Time to recognise that red scare is a red herring
 
 
Steven Friedman, Business Day, 4 November 2009
 
WE CAN continue the mania for finding “shifts to the left” in just about everything the government does. Or we can begin debating how to address our challenges. But we cannot do both.
 
Last week’s medium-term budget policy statement provided new evidence of how odd the quest for “shifts to the left” has become. Having spent days warning that markets were waiting with bated breath for the lurch leftward, the media stunned the nation by announcing afterwards that the lurch had not occurred after all. The possibility that it did not happen because it was always a figment of the imagination was not entertained.
 
Almost two years after Polokwane, there are still no signs that the change in leadership altered the African National Congress (ANC) economic policy framework. The Congress of South African Trade Unions seems to have noticed this — its recent conference hardly seemed happy about policy. And yet, despite all the evidence to the contrary, the leftward shift remains a part of mainstream mythology. Why?
 
First, because key political figures gain from creating the illusion of a policy shift. The leaders of the ANC’s alliance partners persuaded their constituencies to back President Jacob Zuma by insisting that his victory would produce policy shifts, so it is in their interests to insist that policy has shifted even when it has not.
 
At the same time, jockeying for posts and power has become highly visible as the ANC moves from a movement in which open contest for posts was frowned upon to one in which it is routine.
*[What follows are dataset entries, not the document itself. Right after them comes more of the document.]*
/-- The effect of a station instruction that works on its firing alone: the firing has become f, queue entries that the source
fields name are consumed, and all else is as before. -/
def Plain (s t : State) (srcs : List Sel) (f : Firing) : Prop :=
  t.fir = f ∧ Consumed s t srcs ∧ OnlyFiring s t ∧ SameNetworks s t ∧ OnlyFabric s t ∧ t.sched = s.sched

/-- The effect of a station instruction that computes one value: the temporary holds it, the firing is at its next instruction,
queue entries that the source fields name are consumed, and all else is as before. -/
def WritesTemp (s t : State) (d : Fin 8) (srcs : List Sel) (v : Double) : Prop :=
  Plain s t srcs { s.fir with t := s.fir.t.set d v, pos := s.fir.pos + 1 }

/-- The slot of the firing after an instruction that consumes queue entries, is charged, and draws n numbers when its mode is SR
(R103). -/
def Drawn (s : State) (srcs : List Sel) (rm : Rm) (n : Nat) (site : Map Nat) : Ctx :=
  { s.cx with
    q0 := if .q 0 ∈ srcs then s.cx.q0.eraseIdx (s.queueAt 0) else s.cx.q0
    q1 := if .q 1 ∈ srcs then s.cx.q1.eraseIdx (s.queueAt 1) else s.cx.q1
    rctr := if rm = .sr then s.cx.rctr + BitVec.ofNat 64 n else s.cx.rctr
    site := site }

/-- The effect of a scalar floating-point instruction: the temporary holds the value, the firing is at its next instruction, one
number is drawn when its mode is SR, and all else is as before. -/
def Computes (s t : State) (d : Fin 8) (srcs : List Sel) (rm : Rm) (v : Double) : Prop :=
  t.fir = { s.fir with t := s.fir.t.set d v, pos := s.fir.pos + 1 } ∧ t.cx = Drawn s srcs rm 1 t.cx.site ∧
    OnlyFiring s t ∧ SameNetworks s t ∧ OnlyFabric s t ∧ t.sched = s.sched

/-- A tile's shape fits a register: at most 16 rows of at most 384 bytes (R21). -/
def Tile.fits (t : Tile) : Prop := t.rows ≤ 16 ∧ t.rowBytes ≤ 384

/-- The effect of an instruction that writes one tile register: it has the shape of x, element (r, e) inside it has the code
given, the bits outside the shape and all other registers are as before, the firing is at its next instruction, n numbers are
drawn when the mode is SR, and all else is as before. -/
def WritesTile (s t : State) (d : Fin 16) (srcs : List Sel) (x : Tile) (rm : Rm) (n : Nat) (code : Nat → Nat → Nat) : Prop :=
  t.fir = { s.fir with pos := s.fir.pos + 1 } ∧
    t.cx = { Drawn s srcs rm n t.cx.site with tiles := t.cx.tiles } ∧ (∀ k, k ≠ d → t.cx.tile k = s.cx.tile k) ∧
    (t.cx.tile d).rows = x.rows ∧ (t.cx.tile d).rowBytes = x.rowBytes ∧ (t.cx.tile d).width = x.width ∧
    (∀ r < x.rows, ∀ e < x.perRow, (t.cx.tile d).code r e = code r e % 2 ^ TWidth.bits x.width) ∧
    (∀ k : Nat, (∀ r < x.rows, k < 3072 * r ∨ 3072 * r + 8 * x.rowBytes ≤ k) →
      (t.cx.tile d).bits.getLsbD k = (s.cx.tile d).bits.getLsbD k) ∧
    OnlyFiring s t ∧ SameNetworks s t ∧ OnlyFabric s t ∧ t.sched = s.sched

/-- The effect of an instruction that may send tokens: the firing is at its next instruction with the arcs claimed and its
temporaries, inputs and outgoing tag as before, queue entries are consumed, and outside the firing's station, the networks and the
instance records all is as before, every byte of memory with it. -/
def Issued (s t : State) (srcs : List Sel) (arcs : List Nat) : Prop :=
  t.fir.pos = s.fir.pos + 1 ∧ t.fir.t = s.fir.t ∧ t.fir.vals = s.fir.vals ∧ t.fir.otag = s.fir.otag ∧
    (∀ k < 16, t.fir.claimed.getLsbD k = (s.fir.claimed.getLsbD k || decide (k ∈ arcs))) ∧ Consumed s t srcs ∧
    OnlyFiring s t ∧ t.sched.curSt = s.sched.curSt ∧ t.clk = s.clk ∧ t.mm = s.mm ∧ t.cores = s.cores ∧ t.host = s.host ∧
    t.boot = s.boot ∧ ∀ a, Mem.get t.mm.mem a = Mem.get s.mm.mem a

/-- The effect of an instruction that issues one access a of its firing, a direct one or an element of a strand: it stands behind the accesses under way, belongs to the
firing and happens before what the firing does later; else the firing is f, at its next instruction. Every byte of memory and all
the rest is as before. -/
def IssuesAccess (s t : State) (srcs : List Sel) (f : Firing) (a : Access) : Prop :=
  t.mm = { s.mm with accesses := s.mm.accesses ++ [a] } ∧
    t.fir = { f with own := s.fir.own ++ [(s.sched.uid, a.op.isLoad)], before := nput s.fir.before s.sched.uid,
                     pos := s.fir.pos + 1 } ∧
    Consumed s t srcs ∧ OnlyFiring s t ∧ SameNetworks s t ∧ t.sched = { s.sched with uid := s.sched.uid + 1 } ∧
    t.clk = s.clk ∧ t.prick = s.prick ∧ t.cores = s.cores ∧ t.host = s.host ∧ t.boot = s.boot

/-- The effect of an instruction that issues one access that orders nothing: a prefetch. -/
def IssuesElement (s t : State) (srcs : List Sel) (a : Access) : Prop :=
  t.mm = { s.mm with accesses := s.mm.accesses ++ [a] } ∧ t.fir = { s.fir with pos := s.fir.pos + 1 } ∧ Consumed s t srcs ∧
    OnlyFiring s t ∧ SameNetworks s t ∧ t.sched = { s.sched with uid := s.sched.uid + 1 } ∧
    t.clk = s.clk ∧ t.prick = s.prick ∧ t.cores = s.cores ∧ t.host = s.host ∧ t.boot = s.boot

/-- The effect of an instruction that works on the scratchpad of its station: the firing has become f, the bytes from a on hold the
low n bytes of v, and every other byte of the scratchpad, every other station and all memory is as before. -/
def StoresInScratchpad (s t : State) (srcs : List Sel) (f : Firing) (a n v : Nat) : Prop :=
  t.fir = f ∧ Consumed s t srcs ∧ (∀ i < n, Mem.get (t.st s.sched.curSt).sp (a + i) = BitVec.ofNat 8 (v / 256 ^ i)) ∧
    (∀ x, x < a ∨ a + n ≤ x → Mem.get (t.st s.sched.curSt).sp x = Mem.get (s.st s.sched.curSt).sp x) ∧
    (∀ m, m ≠ s.sched.curSt → t.st m = s.st m) ∧ SameNetworks s t ∧ OnlyFabric s t ∧ t.sched = s.sched

/-- The firing has left the sprig engine and is parked for p, as it stands; nothing else of its station has changed but the place
of its frame, and no memory. -/
def Parks (s t : State) (p : Park) : Prop :=
  (t.st s.sched.curSt).firing = {} ∧
    (∃ g, (t.st s.sched.curSt).parked = (s.st s.sched.curSt).parked ++ [g] ∧
      g = { s.fir with park := p, reserved := 0, frame := g.frame } ∧ g.frame.slots = s.fir.frame.slots) ∧
    (t.st s.sched.curSt).sp = (s.st s.sched.curSt).sp ∧ t.mm = s.mm ∧ ∀ m, m ≠ s.sched.curSt → t.st m = s.st m

/-- Four places where a token of a firing may wait: the operand network, the messages to sinks, and with the firing the crossing
tokens and the arguments. -/
def SameQueues (s t : State) : Prop :=
  t.fab.tokens = s.fab.tokens ∧ t.fab.sinkMsgs = s.fab.sinkMsgs ∧ t.fir.crossing = s.fir.crossing ∧ t.fir.args = s.fir.args

/-- What one emit_token of the firing of instance i does, by the routing word r of its arc (R50, R77, R121, R276, R277, R325); w: the
firing is of a stile sprig whose release point has not been passed. A callee's result goes to the slot that its call site routes it to,
under the return tag with the caller's present slot (R119, R318). -/
def Sent (i : Inst) (w : Bool) (r : BitVec 64) (tag : BitVec 64) (p : Payload) (s t : State) : Prop :=
  (p = .null ∧ rtDropNull r = true → SameQueues s t) ∧
  (¬ (p = .null ∧ rtDropNull r = true) →
    (w = true → isCrossing r = true → ∃ c, t.fir.crossing = s.fir.crossing ++ [c] ∧ c.arc = rtArc r ∧ c.tag = tag ∧
      c.payload = p ∧ t.fab.tokens = s.fab.tokens ∧ t.fab.sinkMsgs = s.fab.sinkMsgs ∧ t.fir.args = s.fir.args) ∧
    (rtTarget r = 0 → ∃ f, t.fab.tokens = s.fab.tokens ++ [f] ∧
      f.tok = ⟨mkHeader (i.target r) (rtSprig r) (rtSlot r) p.kindTl (rtEdge r) tag, tag, p⟩ ∧
      f.src = some s.sched.curSt ∧ f.from_ = i.id ∧ t.fab.sinkMsgs = s.fab.sinkMsgs ∧ t.fir.crossing = s.fir.crossing ∧
      t.fir.args = s.fir.args) ∧
    (rtTarget r = 1 ∨ (rtTarget r = 2 ∧ w = false ∧ i.isCallee = false) → ∃ m, t.fab.sinkMsgs = s.fab.sinkMsgs ++ [m] ∧
      m.inst = i.id ∧ m.k = rtNum r ∧ m.payload = p ∧ m.src = some s.sched.curSt ∧ t.fab.tokens = s.fab.tokens ∧
      t.fir.crossing = s.fir.crossing ∧ t.fir.args = s.fir.args) ∧
    (rtTarget r = 2 → w = false → ∀ caller site rt, i.kind = .callee caller site rt →
      (∀ j, t.inst? i.id = some j → rtNum r ∈ j.sentRes) ∧ t.fab.sinkMsgs = s.fab.sinkMsgs ∧ t.fir.crossing = s.fir.crossing ∧
      t.fir.args = s.fir.args ∧
      ∀ c, s.inst? caller = some c → c.st ≠ .retired → c.st ≠ .killed →
        let q := (i.resRoutes[rtNum r]?).getD 0
        let g := setBits rt 35 3 c.slot
        (p = .null → rtDropNull q = true → t.fab.tokens = s.fab.tokens) ∧
        (¬ (p = .null ∧ rtDropNull q = true) → ∃ f, t.fab.tokens = s.fab.tokens ++ [f] ∧
          f.tok = ⟨mkHeader (c.target q) (rtSprig q) (rtSlot q) (p.crossTl kindResult) (rtEdge q) g, g, p⟩ ∧
          f.src = some s.sched.curSt ∧ f.from_ = i.id)) ∧
    (rtTarget r = 3 → w = false → ∃ a, t.fir.args = s.fir.args ++ [a] ∧ a.site = rtNum r ∧ a.arg = rtSprig r ∧
      a.flight.tok.tag = tag ∧ a.flight.tok.payload = p ∧ t.fab.tokens = s.fab.tokens ∧
      t.fab.sinkMsgs = s.fab.sinkMsgs ∧ t.fir.crossing = s.fir.crossing))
Politicians seeking power prefer to dress their competition up in ideological garb despite the fact that the differences between the ANC rivals is not great and the contest is more about who belongs to what network and who wants which job — after all, it sounds more respectable to fight for or against socialism than to scramble for posts.
 
Thus Joel Netshitenzhe’s departure from the Presidency was portrayed as a defeat for the right, rather than the predictable elbowing out of a Thabo Mbeki associate. And yet only days later, Netshitenzhe, according to this newspaper, attended a commemoration ceremony for the South African Communist Party journal, African Communist. This illustrated better than an academic paper the degree to which the differences between “right” and “left” in the governing party are far less obvious than we are led to believe.
 
Second, the “rise of the left” confirms the worst fears of many in business and the professions, who believe that a majority-ruled government must go off the rails sooner or later. The foreboding that western-educated politicians in suits must be replaced by hotheads who want to take away the assets of the well-heeled runs deep and so claims of a leftward shift enjoy a ready audience, even if it can be shown that all the policy measures attributed to the “radicals” were actually formulated by the “moderates”.
 
Those in business who have not noticed that dogmatic market fundamentalism landed the world economy in deep trouble — and who also believe that any intervention in the economy by a majority government must be disastrous — find it useful to raise the bogey of a “shift to the left” to try to silence discussion on the measures we and other market economies have to take to get out of the current hole; and so adjustments that were considered normal when they were taken by conservative western governments are painted here as portents of revolution.
 
The mania about leftward shifts relies not on evidence but on a community of interest between figures on the ANC left keen to exaggerate their influence and those on the other side of the spectrum, who fear the rise of the “barbarians”. This may explain why the frenzy has been marked by no discussion of what a shift to the left is and how we would know one if we saw it.
 
None of this might matter if it was not diverting us from the real issues we need to confront. First, it prevents a serious evaluation of what the government and the society can and should do to stimulate growth and tackle poverty and inequality: proposals are examined to see whether they show leftward bias, not for their merits or flaws.
 
Second, it distracts us from the most urgent demand of the times, making the government more effective. Here, as in all other market economies, the government will have to play a key role in reducing the effects of recession and helping us to a new growth path: more effective government is our chief economic priority, but the fuss over the “leftward shift” obscures this.
 
Third, it diverts us from the real danger to appropriate budgeting and policy-making — ambitious politicians trying to build power bases by distributing goodies. The dangers of patronage are far more pressing than whether policy is left or not. And yet the preoccupation with the left prevents us from asking whether public resources and purposes are being diverted to sectional power-holders.
 
The red scare is a red herring. We need to kick our addiction to this dangerous fantasy so that we can soberly address our realities.
 
  • Friedman is director of the Centre for the Study of Democracy, an initiative of Rhodes University and the University of Johannesburg.